Text S2 To derive community-inferred temperatures (CiT) in a “bottom-up” approach, we
fitted locally measured temperatures (LmT, the response variable) from soil miniature dataloggers against Ellenberg averaged values (EaV). We used the set of 138 vegetation plots
(Fig. S1a) for which we had information on LmT over a given time period (Table S1)

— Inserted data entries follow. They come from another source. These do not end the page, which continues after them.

/-- The planes a phase uses. -/
def collPlanes (d : Nat) (g : Option Geo) : List Plane :=
  let word := fun (a n : Nat) => if a = none40 then [] else [(⟨a, n⟩ : Plane)]
  let dense := rowsPlane (cdDst d) (cdM d) (alignUp (4 * cdN d) 32) (4 * cdN d)
  let run : Plane := ⟨cdDst d, runBytes (cdWidth d) (cdCapacity d)⟩
  match g with
  | none =>
    let rows := fun (a : Nat) => rowsPlane a (cdM d) (alignUp (4 * cdN d) 32) (4 * cdN d)
    [rows (cdSrc d), rows (cdAux d), run]
      ++ (if cdTagged d then [⟨cdSrcTag d, (cdM d + 31) / 32 * ((cdN d + 31) / 32)⟩] else [])
  | some g =>
    let whole : Region := ⟨0, g.elems⟩
    let src := if cdMerges d then [(⟨cdSrc d, 16⟩ : Plane)]
      else g.planes (if g.op = 0x53 then g.shard g.pos else whole) g.srcBase (cdSrc d) (cdSrcTag d) (cdAux d)
    let dst := if cdMerges d then [if cdDense d then dense else run]
      else g.planes (if g.op = 0x51 then g.shard g.pos else whole) g.dstBase (cdDst d) (cdDstTag d) (outIndex d)
    match cdPhase d with
    | 0 => src ++ word (cdCount d) 4
    | 1 => word (cdNan d) 16
    | _ => dst ++ word (cdCount d) 4 ++ word (cdNan d) 16

/-- A descriptor with PHASE 0. -/
def plainDesc (d : Nat) : Nat := putField d 502 2 0

/-- A phase of the collective has begun in the step. -/
def State.phaseBegun (s : State) (it : Item) (w phase : Nat) : Bool :=
  s.coll.phases.any (fun p => p.ctx == it.ctx && p.step == it.step % 65536 && p.window == w && p.phase == phase)

/-- The checks of R263 in order; 0 when none fails. -/
def State.collCheck (s : State) (it : Item) : Nat :=
  let d := it.desc
  let op := descOpcode d
  let c := it.ctx
  let ws := s.collWindows it
  let windows := ws.filterMap id
  let geos := windows.filterMap (fun w => s.geoOf c d w)
  let notRoot := cdToRoot d && cdPhase d == phFinish && geos.any (fun g => g.pos != cdRoot d)
  if field d 400 11 ≠ 0 ∨ field d 0 88 ≠ 0 ∨ 6 < cdElem d ∨ 4 < cdRedop d ∨ op < 0x50 ∨ 0x57 < op then 0x01
  else if phaseOk d = false ∨ notRoot = true then 0x02
  else if ws.any (fun w => match w with
      | none => true
      | some w => (match s.window? c w with | some x => !([1, 2, 3].contains x.vc) | none => true)) then 0x03
  else if geos.length ≠ windows.length then 0x04
  else if [1, 2, 6].contains (cdElem d) && op != 0x53 && op != 0x54 then 0x05
  else if cdTagged d && (cdElem d != 0 || cdRedop d != 0) then 0x06
  else if cdIndexed d && cdElem d != 0 then 0x07
  else if cdDirect d && decide (4096 < cdM d * cdN d * elemBytes d) then 0x08
  else if cdRankCode d && cdElem d != 0 && cdElem d != 4 then 0x09
  else if op == 0x55 && (decide (cdTopk d < 2) || decide (10 < cdTopk d)) then 0x0A
  else if decide (16384 < cdWidth d) || (op == 0x55 && cdWidth d != 1 && cdWidth d != cdN d) then 0x0B
  else if op == 0x55 && decide (cdCapacity d < topkKeep d) then 0x0C
  else if geos.any (fun g => decide (g.size ≤ cdRoot d)) then 0x0D
  else if !((collPlanes d geos.head?).all (s.planeInside c)) then 0x0E
  else if windows.any (fun w => s.phaseBegun it w (cdPhase d)) then 0x0F
  else if s.coll.phases.any (fun p => p.ctx == c && p.step == it.step % 65536 && windows.contains p.window && p.desc != plainDesc d) then
    0x10
  else 0

/-- A refused collective descriptor. -/
def State.refuseColl (s : State) (n c code : Nat) : State := (s.bump Obj.COLL_REFUSED_COUNT c).refuse n 8 code

/-- The engine takes a descriptor: the checks, then its phase is noted. -/
def State.collBegin (s : State) (n op : Nat) : State :=
  s.withItem n [op] (fun it s =>
    if s.coll.begun.contains n then s
    else
      let code := s.collCheck it
      if code ≠ 0 then s.refuseColl n it.ctx code
      else
        let ps := (s.collWindows it).filterMap (fun w =>
          w.map (fun w => (⟨it.ctx, it.step % 65536, w, cdPhase it.desc, plainDesc it.desc⟩ : CollPhase)))
        s.setColl { s.coll with phases := s.coll.phases ++ ps, begun := s.coll.begun ++ [n] })

/-- The phase of a descriptor that the engine has taken runs, once. -/
def State.collPhase (s : State) (n phase : Nat) (run : State → Item → State) : State :=
  s.withItem n [0x50, 0x51, 0x52, 0x53, 0x54, 0x56, 0x57] (fun it s =>
    if s.coll.begun.contains n ∧ cdPhase it.desc = phase then
      run (s.setColl { s.coll with begun := s.coll.begun.filter (· != n) }) it
    else s)

/-- REDUCE: the engine takes the descriptor (R260, R263). -/
def execReduce (item : Nat) (s : State) : Res := .next (s.collBegin item 0x50)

corresponding to the sampling period of the vegetation. We built a total of 14 models using
ordinary least-squares linear regressions to predict monthly mean temperature for each of the
12 months, annual mean temperature, and growing-season (June, July, August) mean
temperature. For each model, we randomly sampled, without replacement, half of the set of
vegetation plots available to calibrate the model. The remaining half was used to validate the
model and to assess its performances. This procedure was repeated 1,000 times for each of the
14 bottom-up models.
To derive CiT in a “top-down” approach, we fitted globally interpolated temperatures
(GiT, the response variable) from WorldClim against EaV. We first selected the set of
vegetation plots sampled during 1950-2000 (cf. WorldClim time period) and belonging to 1km2 climatic units that are relatively flat (e.g. mean roughness index less than 1.05) in order to
improve the quality of the fit between GiT and EaV. Then, we averaged EaV within each 1km2 climatic unit and selected the set of units having at least three vegetation plots to allow
for a reliable estimation of mean EaV within each 1-km2 climatic unit. A total of 121 1-km2
climatic units met this criterion (Fig. S1b). Similarly to the bottom-up modelling approach,
we built a total of 14 models using ordinary least-squares linear regressions to predict
monthly mean temperature for each of the 12 months, annual mean temperature, and growingseason (June, July, August) mean temperature. For each model, we randomly sampled,
without replacement, half of the set of 1-km2 climatic units available to calibrate the model.
The remaining half was used to validate the model and to assess its performances. This
procedure was repeated 1,000 times for each of the 14 top-down models.